Data records:
+++

-- ==== Sys2Proof/Certificates/Slice0/Obligations.lean ====
section
/-! DEFINITION. The statements for the provers. -/

open Sys2Proof Sys2Proof.Machine

/-! Encoding (30_encoding.md). -/

/-- R94: the complete opcode map, the 17 codes written out; every other byte is unknown. -/
def Obligations.OpcodeMapWords : Prop :=
  (decode 0x00 = .ok .nop ∧ decode 0x01 = .ok .clrctx) ∧
  (decode 0x10 = .ok .padkey ∧ decode 0x11 = .ok .derive ∧ decode 0x12 = .ok .xorpads ∧ decode 0x13 = .ok .hash ∧
    decode 0x14 = .ok .hmac ∧ decode 0x15 = .ok .cipher ∧ decode 0x16 = .ok .cipheri ∧ decode 0x17 = .ok .ciphero) ∧
  (decode 0x20 = .ok .setkek1 ∧ decode 0x21 = .ok .setkek2 ∧ decode 0x22 = .ok .seteipad ∧ decode 0x23 = .ok .seteopad ∧
    decode 0x24 = .ok .setchal ∧ decode 0x25 = .ok .setresp ∧ decode 0x2F = .ok .verify) ∧
  ∀ b : Byte,
    b ∉ [0x00#8, 0x01, 0x10, 0x11, 0x12, 0x13, 0x14, 0x15, 0x16, 0x17, 0x20, 0x21, 0x22, 0x23, 0x24, 0x25, 0x2F] →
      decode b = .error (.unknownCommand b)

/-- Decoder and encoder agree, both ways: a byte decodes to a command exactly when it is the command's code. -/
def Obligations.DecodeEncodeAgree : Prop := ∀ (b : Byte) (i : Instr), decode b = .ok i ↔ b = encode i

/-- R97: exactly the codes 0x02 to 0x0F, 0x18 to 0x1F, 0x26 to 0x2E and 0x30 to 0xFF are unknown. -/
def Obligations.UnknownCodesExactly : Prop :=
  ∀ b : Byte, decode b = .error (.unknownCommand b) ↔
    (0x02 ≤ b.toNat ∧ b.toNat ≤ 0x0F) ∨ (0x18 ≤ b.toNat ∧ b.toNat ≤ 0x1F) ∨ (0x26 ≤ b.toNat ∧ b.toNat ≤ 0x2E) ∨
      (0x30 ≤ b.toNat ∧ b.toNat ≤ 0xFF)

/-! The step (20_memory.md, 30_encoding.md, 60_exceptions.md, 70_reset_and_hazards.md). -/

/-- When a command is pending, it is the engine's turn and the byte in `CMD` decodes to `i`, the step is the command `i` at
that state, with the turn used up (whose turn it is, is the model's choice, log 2). -/
def Obligations.StepRunsAcceptedCommand : Prop :=
  ∀ (s : State) (i : Instr), s.busy = true → s.mover = .engine → decode s.cmd = .ok i →
    step s = exec i { s with turns := s.turns.tail }

/-- An unknown code is performed (R98): the step ends with the record of `UnknownCommand` and changes no other register. The
turn that the step uses up is the model's own (log 2, the model's choice). -/
def Obligations.UnknownCommandStep : Prop :=
  ErrCode.unknownCommand.byte = 0x03 ∧
  ∀ s : State, s.busy = true → s.mover = .engine → (∀ i, s.cmd ≠ encode i) →
    step s = .next
      { s with turns := s.turns.tail, errcode := .unknownCommand, missing := 0, busy := false, done := true }

/-- Every step answers a next state: no fault and no refusal in any state (the model's choice where nothing is left to do, logs
3, 4 and 10). -/
def Obligations.StepAlwaysNext : Prop := ∀ s : State, ∃ t, step s = .next t

/-- R260, R261: a reset, in any state, also while a command is pending, replaces the whole state of the block by the reset
state; what stands outside the block stays (log 7, the model's choice). -/
def Obligations.ResetReplacesState : Prop :=
  ∀ s : State, s.mover = .reset →
    step s = .next
      { State.reset with program := s.program, turns := s.turns.tail, reads := s.reads, draws := s.draws }

/-- R58: after reset every byte of every register and buffer is 0x00. -/
def Obligations.ResetReadsZero : Prop := ∀ a : Addr, memRead a State.reset = 0

/-- The invariant holds after reset. -/
def Obligations.ResetMeetsInvariant : Prop := State.reset.Inv

/-- From every state that meets the invariant, every step (a host access, an engine step, a reset) gives one that meets it. -/
def Obligations.StepKeepsInvariant : Prop := ∀ s t : State, s.Inv → step s = .next t → t.Inv

/-! Control commands (40_control.md). -/

/-- R110: `NOP` writes the completion record only. -/
def Obligations.NopWritesRecordOnly : Prop :=
  decode 0x00 = .ok .nop ∧
  ∀ s : State, exec .nop s = .next { s with errcode := .ok, missing := 0, busy := false, done := true }

/-- R111: `CLRCTX` empties the context store and leaves every primitive register alone. -/
def Obligations.ClrctxEmptiesContext : Prop :=
  decode 0x01 = .ok .clrctx ∧
  ∀ s : State, ∃ t, exec .clrctx s = .next t ∧ t.vstate = .empty ∧
    t = { s with
      present := 0, verified := false, matched := false
      kekh1 := .rep _ 0, kekh2 := .rep _ 0, eipad := .rep _ 0, eopad := .rep _ 0, chal := .rep _ 0
      challen := ⟨0, 0⟩, expresp := .rep _ 0
      errcode := .ok, missing := 0, busy := false, done := true }

/-! Pad generator (41_padgen.md). -/

/-- R122: `PADKEY` writes the padded secret, in every state. -/
def Obligations.PadkeyPadsSecret : Prop :=
  decode 0x10 = .ok .padkey ∧
  ∀ s : State, ∃ p : Buf 64,
    exec .padkey s = .next { s with pkey := p, errcode := .ok, missing := 0, busy := false, done := true } ∧
    ∀ i < 64, p.get i = if i < min s.seclen.toNat 64 then s.secret.get i else 0

/-- R124: `DERIVE` writes the padded key and both pads, in every state. -/
def Obligations.DeriveComputesPads : Prop :=
  decode 0x11 = .ok .derive ∧
  ∀ s : State, ∃ p ip op : Buf 64,
    exec .derive s = .next
      { s with pkey := p, ipad := ip, opad := op, errcode := .ok, missing := 0, busy := false, done := true } ∧
    ∀ i < 64, (p.get i = if i < min s.seclen.toNat 64 then s.secret.get i else 0) ∧
      ip.get i = p.get i ^^^ 0x36 ∧ op.get i = p.get i ^^^ 0x5C

/-- R126: `XORPADS` writes the diagnostic, in every state; it is 64 bytes 0x6A when the pads are a pad pair of one secret, plain
or both enciphered under one key. -/
def Obligations.XorpadsWritesDiagnostic : Prop :=
  decode 0x12 = .ok .xorpads ∧
  ∀ s : State, ∃ k : Buf 64,
    exec .xorpads s = .next { s with kpdiag := k, errcode := .ok, missing := 0, busy := false, done := true } ∧
    (∀ i < 64, k.get i = s.ipad.get i ^^^ s.opad.get i) ∧
    ∀ secret : List Byte,
      (s.ipad = (derivePads secret).1 ∧ s.opad = (derivePads secret).2) ∨
        (∃ c : CipherKey, s.ipad = scPad c (derivePads secret).1 ∧ s.opad = scPad c (derivePads secret).2) →
      k = .rep _ 0x6A

/-- The two pads of one secret differ by 0x6A in every byte, and either pad reveals the padded key (the spec's own
inference, R125). So `DERIVE` then `XORPADS` leaves 64 bytes 0x6A in `KPDIAG`, whatever the secret, also with both pads
enciphered under any legal key between. -/
def Obligations.PadPairCancels : Prop :=
  (∀ s : List Byte, (derivePads s).1.xor (derivePads s).2 = .rep _ 0x6A ∧
    (derivePads s).1.xor (.rep _ 0x36) = padKey s) ∧
  ∀ s : State,
    (∃ t, runCommands [.derive, .xorpads] s = .next t ∧ t.kpdiag = .rep _ 0x6A) ∧
    (0 < s.keylen.val → s.keylen.val ≤ 256 →
      ∃ t, runCommands [.derive, .cipheri, .ciphero, .xorpads] s = .next t ∧ t.kpdiag = .rep _ 0x6A)

/-! SHA-256 and HMAC (42_sha256.md, 43_hmac.md). -/

/-- R144, R150: `K[t]` is the first 32 bits of the fractional part of the cube root of the (t+1)-th prime, `IV[i]` of the square
root of the (i+1)-th. Written for the integer part `c` of the root: `c * 2^32 + K[t]` is the integer part of the cube root of
`p * 2^96`, and `c * 2^32 + IV[i]` that of the square root of `p * 2^64`. -/
def Obligations.HashConstantsAreRoots : Prop :=
  let prime (t : Nat) : Nat := ((List.range 312).filter fun n => 2 ≤ n ∧ ∀ d < n, 2 ≤ d → n % d ≠ 0).getD t 0
  let iv : List Word := [shaIV.a, shaIV.b, shaIV.c, shaIV.d, shaIV.e, shaIV.f, shaIV.g, shaIV.h]
  (shaK.length = 64 ∧
    ∀ t < 64, ∃ c < 8,
      let r := c * 2 ^ 32 + (shaK.getD t 0).toNat
      r ^ 3 ≤ prime t * 2 ^ 96 ∧ prime t * 2 ^ 96 < (r + 1) ^ 3) ∧
  ∀ i < 8, ∃ c < 8,
    let r := c * 2 ^ 32 + (iv.getD i 0).toNat
    r ^ 2 ≤ prime i * 2 ^ 64 ∧ prime i * 2 ^ 64 < (r + 1) ^ 2

/-- R143: the padded message is the message, 0x80, the least number of zeros that makes the length a multiple of 64, and the
8-byte big-endian length in bits; it has `(L + 8) div 64 + 1` blocks. -/
def Obligations.PaddedMessageShape : Prop :=
  ∀ s : List Byte, ∃ k l,
    shaPad s = s ++ [0x80] ++ List.replicate k 0 ++ l ∧
    (s.length + 1 + k + 8) % 64 = 0 ∧ (∀ j, (s.length + 1 + j + 8) % 64 = 0 → k ≤ j) ∧
    (l.length = 8 ∧ (8 * s.length < 2 ^ 64 → l.foldl (fun n b => n * 256 + b.toNat) 0 = 8 * s.length)) ∧
    (shaPad s).length = 64 * ((s.length + 8) / 64 + 1)

/-- R142, R141, R145: the six functions with their rotation amounts; a 64-byte block is sixteen big-endian words, and the
schedule continues them to 64 words by the recurrence. -/
def Obligations.MessageScheduleRecurrence : Prop :=
  (∀ x y z : Word, ch x y z = (x &&& y) ^^^ (~~~x &&& z) ∧ maj x y z = (x &&& y) ^^^ (x &&& z) ^^^ (y &&& z)) ∧
  (∀ x : Word,
    bsig0 x = x.rotateRight 2 ^^^ x.rotateRight 13 ^^^ x.rotateRight 22 ∧
    bsig1 x = x.rotateRight 6 ^^^ x.rotateRight 11 ^^^ x.rotateRight 25 ∧
    ssig0 x = x.rotateRight 7 ^^^ x.rotateRight 18 ^^^ x >>> 3 ∧
    ssig1 x = x.rotateRight 17 ^^^ x.rotateRight 19 ^^^ x >>> 10) ∧
  ∀ B : List Byte, B.length = 64 → ∃ m w : List Word, m = bytesToWords B ∧ w = schedule m ∧ m.length = 16 ∧ w.length = 64 ∧
    (∀ t < 16, (m.getD t 0).toNat =
      (B.getD (4 * t) 0).toNat * 2 ^ 24 + (B.getD (4 * t + 1) 0).toNat * 2 ^ 16 + (B.getD (4 * t + 2) 0).toNat * 2 ^ 8
        + (B.getD (4 * t + 3) 0).toNat) ∧
    (∀ t < 16, w.getD t 0 = m.getD t 0) ∧
    ∀ t < 64, 16 ≤ t →
      w.getD t 0 = ssig1 (w.getD (t - 2) 0) + w.getD (t - 7) 0 + ssig0 (w.getD (t - 15) 0) + w.getD (t - 16) 0

/-- The two HMAC paths block by block (the spec's own inference, R170): the first block is the pad itself; the inner path's
other blocks are the message with its padding, the outer path has exactly one more block. -/
def Obligations.HmacPathBlocks : Prop :=
  ∀ (pd : Buf 64) (m : List Byte) (inner : Buf 32),
    (∃ rest, shaBlocks (shaPad (pd.bytes ++ m)) = pd.bytes :: rest ∧ rest.length = (m.length + 8) / 64 + 1 ∧
      ∃ k < 64, rest.flatten = m ++ [0x80] ++ List.replicate k 0 ++ be64 (8 * (64 + m.length))) ∧
    shaBlocks (shaPad (pd.bytes ++ inner.bytes)) =
      [pd.bytes, inner.bytes ++ [0x80] ++ List.replicate 23 0 ++ [0, 0, 0, 0, 0, 0, 3, 0]]

/-- R146, R147, R151, R155. `COMPRESS` is 64 rounds over the schedule of the block and the addition of the old chaining value;
`SHA256` iterates it from `IV` over the blocks of the padded message and gives the eight words out big-endian. `HASH` writes
that digest of `MSG[0..MSGLEN)`; with `MSGLEN` above 256 it records `BadLength` and nothing else. -/
def Obligations.HashWritesDigest : Prop :=
  decode 0x13 = .ok .hash ∧
  (∀ (H : Chain) (B : List Byte), B.length = 64 → ∃ v : Nat → Chain, v 0 = H ∧
    (∀ t < 64,
      let t1 := (v t).h + bsig1 (v t).e + ch (v t).e (v t).f (v t).g + shaK.getD t 0 + (schedule (bytesToWords B)).getD t 0
      let t2 := bsig0 (v t).a + maj (v t).a (v t).b (v t).c
      v (t + 1) =
        { a := t1 + t2, b := (v t).a, c := (v t).b, d := (v t).c
          e := (v t).d + t1, f := (v t).e, g := (v t).f, h := (v t).g }) ∧
    compress H B =
      { a := H.a + (v 64).a, b := H.b + (v 64).b, c := H.c + (v 64).c, d := H.d + (v 64).d
        e := H.e + (v 64).e, f := H.f + (v 64).f, g := H.g + (v 64).g, h := H.h + (v 64).h }) ∧
  (∀ m : List Byte, ∃ (h : Nat → Chain) (w : List Word), h 0 = shaIV ∧
    (∀ i < (m.length + 8) / 64 + 1, h (i + 1) = compress (h i) (((shaPad m).drop (64 * i)).take 64)) ∧
    (let r := h ((m.length + 8) / 64 + 1)
     w = [r.a, r.b, r.c, r.d, r.e, r.f, r.g, r.h]) ∧
    ∀ i < 8, ∀ b < 4, ((sha256 m).get (4 * i + b)).toNat = (w.getD i 0).toNat / 2 ^ (24 - 8 * b) % 256) ∧
  ∀ s : State,
    (s.msglen.val ≤ 256 →
      exec .hash s = .next
        { s with digest := sha256 ((List.range s.msglen.val).map s.msg.get)
                 errcode := .ok, missing := 0, busy := false, done := true }) ∧
    (256 < s.msglen.val →
      exec .hash s = .next { s with errcode := .badLength, missing := 0, busy := false, done := true })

+++

Task statement:
Reproduce, word for word and in full, only the lines above that start at the line with "(s.ipad = (derivePads" and run through the line with "[.derive, .cipheri, .ciphero, .xorpads]", both ends included.

Worked solution:
      (s.ipad = (derivePads secret).1 ∧ s.opad = (derivePads secret).2) ∨
        (∃ c : CipherKey, s.ipad = scPad c (derivePads secret).1 ∧ s.opad = scPad c (derivePads secret).2) →
      k = .rep _ 0x6A

/-- The two pads of one secret differ by 0x6A in every byte, and either pad reveals the padded key (the spec's own
inference, R125). So `DERIVE` then `XORPADS` leaves 64 bytes 0x6A in `KPDIAG`, whatever the secret, also with both pads
enciphered under any legal key between. -/
def Obligations.PadPairCancels : Prop :=
  (∀ s : List Byte, (derivePads s).1.xor (derivePads s).2 = .rep _ 0x6A ∧
    (derivePads s).1.xor (.rep _ 0x36) = padKey s) ∧
  ∀ s : State,
    (∃ t, runCommands [.derive, .xorpads] s = .next t ∧ t.kpdiag = .rep _ 0x6A) ∧
    (0 < s.keylen.val → s.keylen.val ≤ 256 →
      ∃ t, runCommands [.derive, .cipheri, .ciphero, .xorpads] s = .next t ∧ t.kpdiag = .rep _ 0x6A)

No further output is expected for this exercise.